RECORD EXTRACTS ->

/-- 21 R361 to R366 and R368, and 03 R59's buffer, which a commit clears. The model's choices here: a record enters its port's queue
whatever its `prio`, and a reset leaves the old records of a ring adrift (log 50); the cause noted for the purges of a function level
reset is free (log 51); a binding clears the buffers of the partition's ports (log 97). -/
def Obligations.HostQueuesBindingsAndResets : Prop :=
  (∀ (s : State) (part k off : Nat) (pf : Bool) (data : List Byte), k < 4 → (pf = true ∨ (s.vfOf part).isSome = true) →
    let q := (s.part part).queues.getD k {}
    let buf := putBytes (if pf then q.bufPf else q.bufVf) off 64 data
    let setQ (u : State) (g : Queue → Queue) : State :=
      u.modPart part fun p => { p with queues := p.queues.set k (g (p.queues.getD k {})) }
    (¬(off ≤ 63 ∧ 63 < off + data.length) → exec (.appendPortCommit part pf k off data) s =
      .next (setQ s fun u => if pf then { u with bufPf := buf } else { u with bufVf := buf })) ∧
    (off ≤ 63 → 63 < off + data.length →
      let u := setQ s fun u => if pf then { u with bufPf := [] } else { u with bufVf := [] }
      let rec? := parseRecord part (leNat ((List.range 64).map fun i => SMap.getD buf i 0#8))
      let last (u : State) (v : Word) : State := setQ u fun u => if pf then { u with lastPf := v } else { u with lastVf := v }
      (∀ t hd v, rec? = some t → u.enter { t with queue := k } = (some hd, v) →
        exec (.appendPortCommit part pf k off data) s = .next (last v hd)) ∧
      (∀ w, (rec? = none ∧ w = u) ∨ (∃ t, rec? = some t ∧ u.enter { t with queue := k } = (none, w)) →
        exec (.appendPortCommit part pf k off data) s =
        let r := setQ (last w 0xFFFFFFFF#32) fun q => { q with rej := satAdd q.rej 1 }
        .next (match r.vfOf part with | some v => r.msix v 0 | none => r)))) ∧
  (∀ (s : State) (part k : Nat) (v : Word), k < 4 →
    let q := (s.part part).queues.getD k {}
    let lcap := v.toNat % 32
    let setQ (g : Queue) : State := s.modPart part fun p => { p with queues := p.queues.set k g }
    (q.en = true → v.getLsbD 31 = false → s.queueLoad part k = 0 →
      exec (.qcfgWrite part k v) s = .next (setQ { q with en := false })) ∧
    (q.en = false → v.getLsbD 31 = true → 8 ≤ lcap → lcap ≤ 20 → q.base.toNat % 64 = 0 → q.base.toNat < 2 ^ 57 →
      exec (.qcfgWrite part k v) s = .next ((setQ { q with lcap := lcap, en := true, gens := [], next := 0 }).emptyRing part k))) ∧
  (∀ (s : State) (part k : Nat) (e : Nat × Task), e ∈ (s.emptyRing part k).tasks →
    ∃ t, (e.1, t) ∈ s.tasks ∧ e.2 = if t.part = part ∧ t.queue = k then { t with adrift := true } else t) ∧
  (∀ (s : State) (part : Nat) (v : BitVec 64),
    exec (.hostSignal part v) s = .next (s.signal part (v.truncate 32) ((v >>> 32).truncate 32) [])) ∧
  (∀ (s : State) (vf : Nat) (v : Word), 1 ≤ vf → vf ≤ 24 →
    let old := (s.dev.bind.getD (vf - 1) 0#32).toNat
    let new := v.toNat % 64
    let err := if v.getLsbD 31 then 0 else old / 2 ^ 31
    let put (n e : Nat) : State := s.modDev fun d => { d with bind := d.bind.set (vf - 1) (BitVec.ofNat 32 (n + e * 2 ^ 31)) }
    let may (n : Nat) : Prop := 32 ≤ n → n - 32 < 24 ∧ s.idle (n - 32) = true
    let taken : Prop := 32 ≤ new ∧ ∃ u < 24, u ≠ vf - 1 ∧ (s.dev.bind.getD u 0#32).toNat % 64 = new
    (new = old % 64 → exec (.bindWrite vf v) s = .next (put new err)) ∧
    (new ≠ old % 64 → may (old % 64) → may new → ¬taken →
      let u := if 32 ≤ new then s.modPart (new % 32) fun p =>
        { p with queues := p.queues.map fun q => { q with bufVf := [], lastVf := 0#32 } } else s
      exec (.bindWrite vf v) s =
        .next (u.modDev fun d => { d with bind := d.bind.set (vf - 1) (BitVec.ofNat 32 (new + err * 2 ^ 31)) })) ∧
    (new ≠ old % 64 → (¬may (old % 64) ∨ ¬may new ∨ taken) → exec (.bindWrite vf v) s = .next (put (old % 64) 1))) ∧
  (∀ (s : State) (part : Nat) (v : Word), part < 24 → s.idle part = true →
    (∀ p < 24, p ≠ part → s.dev.ports.getD p 0#32 &&& v = 0#32) →
    exec (.portsWrite part v) s = .next (s.modDev fun d => { d with ports := d.ports.set part v })) ∧
  (∀ (s : State) (vf : Nat), 1 ≤ vf → vf ≤ 24 → (s.dev.bind.getD (vf - 1) 0#32).getLsbD 5 = true →
    let part := (s.dev.bind.getD (vf - 1) 0#32).toNat % 32
    let tags := (s.tasks.filterMap fun e => if e.2.part = part then some e.2.rtag else none).eraseDups
    let t := tags.foldl (fun u r => (u.notePurge part r none).purgeTag part r) s
    exec (.functionLevelReset vf) s =
      .next ((t.modPart part fun p => { p with queues := p.queues.map fun q => { q with en := false } })))

/-- 22 R388 to R392, 21 R363 and R369, 24 R423, 23 R413 for the register that commits a debug command. The model's choices here: a
fatal answer purges the tag of every task that waits for the page (log 32), and a read of a queue register that is wider than it
returns zero (log 98). -/
def Obligations.AddressSpaceAndRegisters : Prop :=
  (∀ (s : State) (v : BitVec 64), exec (.keysetWrite v) s = .next (s.modDev fun d =>
    { d with keys := SMap.putD 0#6 d.keys (v.toNat % 2 ^ 25) (BitVec.ofNat 6 (v.toNat / 2 ^ 25)) })) ∧
  (∀ (s : State) (part : Nat) (v : BitVec 256), s.idle part = true →
    let w := v.toNat % 1024
    let base := v.toNat / 2 ^ 64 % 2 ^ 64
    let len := v.toNat / 2 ^ 128 % 2 ^ 64
    (v.getLsbD 11 = false → exec (.winregWrite part v) s = .next (s.modPart part fun p => { p with wins := SMap.erase p.wins w })) ∧
    (v.getLsbD 11 = true → base % 65536 = 0 → base < 2 ^ 57 → len % 65536 = 0 → len ≤ 2 ^ 36 →
      let r : Window := { w := v.getLsbD 10, base := BitVec.ofNat 64 base, len := len }
      exec (.winregWrite part v) s =
        .next ((s.modPart part fun p => { p with wins := SMap.put p.wins w r }).setSync (.window part w) []))) ∧
  (∀ (s : State) (part : Nat) (v : BitVec 64), s.idle part = true →
    let k := v.toNat % 1024 * 1024 + v.toNat / 1024 % 1024
    (v.getLsbD 20 = false →
      exec (.sndregWrite part v) s = .next (s.modPart part fun p => { p with senders := SMap.erase p.senders k })) ∧
    (v.getLsbD 20 = true → SMap.get? (s.part part).senders k = none → (s.part part).senders.length < 1024 →
      exec (.sndregWrite part v) s = .next (s.modPart part fun p => { p with senders := SMap.put p.senders k 0#32 }))) ∧
  (∀ (s : State) (part : Nat) (v : Word), v.toNat % 8 < 6 → (s.part part).inv = none →
    exec (.invalidation part v) s = .next (s.modPart part fun p => { p with inv := some (v.toNat % 8, p.invva.toNat) })) ∧
  (∀ (s : State) (part k va : Nat), (s.part part).inv = some (k, va) → k < 6 →
    ∃ t, exec (.invalidationDone part) s = .next t ∧ (t.part part).inv = none ∧
      ∀ e, e ∈ (t.part part).tlb ↔ e ∈ (s.part part).tlb ∧ k ≠ 5 ∧ e.1 * 65536 / 2 ^ invBits k ≠ va / 2 ^ invBits k) ∧
  (∀ (s : State) (part : Nat) (v : BitVec 64) (f : PageFault),
    (s.part part).faults.find? (fun f => f.entered && f.seq == v.truncate 32) = some f →
    exec (.faultAnswer part v) s = .next (s.answer part f (v.getLsbD 32))) ∧
  (∀ (s : State) (t : RegTarget) (off : Nat) (data : List Byte),
    (t = .pf → exec (.registerWrite t off data) s = .next (writeRegs pfRegs off data s)) ∧
    (∀ p, t = .ctl p → exec (.registerWrite t off data) s = .next ((writeRegs (ctlRegs p) off data s).flushFaults p)) ∧
    (∀ p pf, t = .block p pf → (pf = false → (s.vfOf p).isSome = true) →
      let u := writeRegs [dbgcmdReg p] off data (writeRegs (blockRegs p) off data s)
      let v := if off ≤ 0x63F ∧ 0x63F < off + data.length then u.debug p (u.part p).dbgcmd else u
      exec (.registerWrite t off data) s = .next (v.flushFaults p)) ∧
    (∀ p, t = .block p false → (s.vfOf p).isSome = false → exec (.registerWrite t off data) s = .next s)) ∧
  (∀ (s : State),
    let ans (u : State) (bs : List Byte) : State := u.modDev fun d => { d with readout := { data := bs } }
    (∀ n, n ≠ 16 → exec (.escpopRead n) s = .next (ans s (List.replicate n 0#8))) ∧
    (s.dev.esc = [] → exec (.escpopRead 16) s = .next (ans s (List.replicate 16 0xFF#8))) ∧
    (∀ e es, s.dev.esc = e :: es →
      exec (.escpopRead 16) s = .next (ans (s.modDev fun d => { d with esc := es }) (leBytes 16 e.toNat))) ∧
    (∀ n, n ≠ 32 → exec (.suspopRead n) s = .next (ans s (List.replicate n 0#8))) ∧
    (s.dev.sus = [] → exec (.suspopRead 32) s = .next (ans s (List.replicate 32 0xFF#8))) ∧
    (∀ e es, s.dev.sus = e :: es →
      exec (.suspopRead 32) s = .next (ans (s.modDev fun d => { d with sus := es }) (leBytes 32 e.toNat))))

/-- 22 R393, R395, R396 and R405; 21 R371 to R374; 23 R406. The model's choices here: the image of a saved context and what of it a
restore reads from the area (log 55), the places that a restored context takes (logs 5, 19), and that kinds 2 and 3 of an injection
fire once, at the arming (log 36). The model's readings: that resync and probation wait in a unit whose core is halted (log 29), and that
a context's run empties the translations kept for it (log 21). -/
def Obligations.ContextsAndTheVotedPlane : Prop :=
  (∀ (s : State) (part : Nat), s.up = true →
    let p := s.part part
    let d := decodeCtx (s.mem.readNat (dramKey p.ctxd.toNat) 64)
    ownDram part p.ctxd.toNat 64 = true →
      let u := s.fresh.2.modPart part fun q => { q.latch with desc := d, tlb := [] }
      (p.ctx = .idle → exec (.contextRun part) s =
        .next ((u.modPart part fun q => { q with ctx := .running, ctxNum := s.fresh.1 }))) ∧
      (p.ctx = .saved → exec (.contextRun part) s =
        .next (u.modPart part fun q => { q with ctx := .restoring, ctxNum := s.fresh.1 }))) ∧
  (∀ (s : State) (part : Nat), (s.part part).ctx = .running →
    exec (.contextPreempt part) s = .next (s.modPart part fun p => { p with ctx := .saving, choice := none })) ∧
  (∀ (s : State) (part : Nat), (s.part part).ctx = .saving → s.allTaken part = true →
    let save := (s.part part).desc.save.toNat
    ∃ t, exec (.contextSaved part) s = .next t ∧ (t.part part).ctx = .saved ∧ (t.part part).active = false ∧
      SMap.get? (t.part part).saved save = some ((s.imageOf part).barrier (s.knownBy (s.imageOf part))) ∧ t.pours.all (fun e => e.2.part != part) = true) ∧
  (∀ (s : State) (part : Nat), (s.part part).ctx = .restoring → (s.part part).wsst = 1 →
    exec (.contextRestoreDone part) s = .next s) ∧
  (∀ (s : State) (part : Nat), (s.part part).ctx = .restoring → (s.part part).wsst ≠ 1 →
    let save := (s.part part).desc.save.toNat
    (SMap.get? (s.part part).saved save = none →
      exec (.contextRestoreDone part) s = .next ((s.modPart part fun p => { p with ctx := .running }))) ∧
    (∀ g, SMap.get? (s.part part).saved save = some g → exec (.contextRestoreDone part) s =
      let u := (((s.putBack part (g.moved part (s.part part))).readImage part).modPart part fun p =>
        { p with ctx := .running, ctxNum := g.ctxNum, faults := g.faults, saved := SMap.erase p.saved save }).flushFaults part
      let u := g.answers.foldl (fun t a => match (t.part part).faults.find? fun f => f.id == a.1 with
        | some f => t.answer part f a.2
        | none => t) u
      .next (((g.purges.foldl (fun t r => t.purgeKept g r) u).walkOn part).dispatchOn part))) ∧
  (∀ (s : State) (unit : Nat), unit ≤ 17 → s.dev.starting = none → s.dev.fwHalted.contains unit = false →
    let u := s.dev.units.getD unit {}
    u.state = 0#2 →
      (∀ k, k < 3 →
        let n := [2048, 4096, 1024].getD (unit % 3) 0
        let t : CtlUnit := { u with state := 1#2, who := BitVec.ofNat 2 k, resync := n, probing := false }
        exec (.voteDissent unit (1#3 <<< k)) s =
          .next ((s.modDev fun d => { d with units := d.units.set unit (t.count k) }).msix 0 1)) ∧
      (∀ c ∈ ([3#3, 5#3, 6#3, 7#3] : List (BitVec 3)), exec (.voteDissent unit c) s =
        .next (s.endContexts.trigger false 2 false))) ∧
  (∀ (s : State) (unit : Nat), let u := s.dev.units.getD unit {}
    u.state = 1#2 → s.dev.fwHalted.contains unit = false →
      (u.probing = false → exec (.resyncComplete unit) s = .next (s.modDev fun d =>
        { d with units := d.units.set unit { u with probing := true, resync := 64 } })) ∧
      (u.probing = true → u.resync = 0 → exec (.probationEnd unit) s = .next (s.modDev fun d =>
        { d with units := d.units.set unit { u with state := 0#2, probing := false } }))) ∧
  (∀ (s : State) (v : Word), v.getLsbD 0 = true → s.dev.injsel.toNat / 2 ^ 48 % 256 ≠ 0 →
    let kind := s.dev.injsel.toNat % 16
    let a := s.dev.injaddr.toNat
    let fired (u : State) : State := u.injFire.modDev fun d => { d with injarm := false }
    (kind = 1 ∨ kind = 4 → exec (.injectionArm v) s = .next (s.modDev fun d => { d with injarm := true })) ∧
    (kind = 2 → exec (.injectionArm v) s = .next (fired { s with mem := s.mem.setPoison a true })) ∧
    (kind = 3 →
      let flips := SMap.getD s.mem.flips (granOf a) 0#64 ^^^ (1#64 <<< (s.dev.injsel.toNat / 2 ^ 42 % 64))
      exec (.injectionArm v) s = .next (fired { s with mem := s.mem.setFlips a flips })) ∧
    (kind = 5 → a % 32 ≤ 17 → a / 32 % 4 ≠ 3 →
      (s.dev.fwHalted.contains (a % 32) = true → exec (.injectionArm v) s = .next (s.modDev fun d => { d with injarm := true })) ∧
      (s.dev.fwHalted.contains (a % 32) = false →
        exec (.injectionArm v) s = .next ((fired s).dissent (a % 32) (1#3 <<< (a / 32 % 4)))))) ∧
  (∀ (s : State) (unit : Nat), s.dev.fwHalted.contains unit = true →
    (∀ cs, exec (.voteDissent unit cs) s = .next s) ∧ exec (.resyncComplete unit) s = .next s ∧
      exec (.probationEnd unit) s = .next s)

PROBLEM DESCRIPTION ->
Of all the entries above, output exactly the lines between the one holding "exec (.hostSignal part" and the one holding "let put (n e", inclusive.

EXERCISE RESPONSE ->
    exec (.hostSignal part v) s = .next (s.signal part (v.truncate 32) ((v >>> 32).truncate 32) [])) ∧
  (∀ (s : State) (vf : Nat) (v : Word), 1 ≤ vf → vf ≤ 24 →
    let old := (s.dev.bind.getD (vf - 1) 0#32).toNat
    let new := v.toNat % 64
    let err := if v.getLsbD 31 then 0 else old / 2 ^ 31
    let put (n e : Nat) : State := s.modDev fun d => { d with bind := d.bind.set (vf - 1) (BitVec.ofNat 32 (n + e * 2 ^ 31)) }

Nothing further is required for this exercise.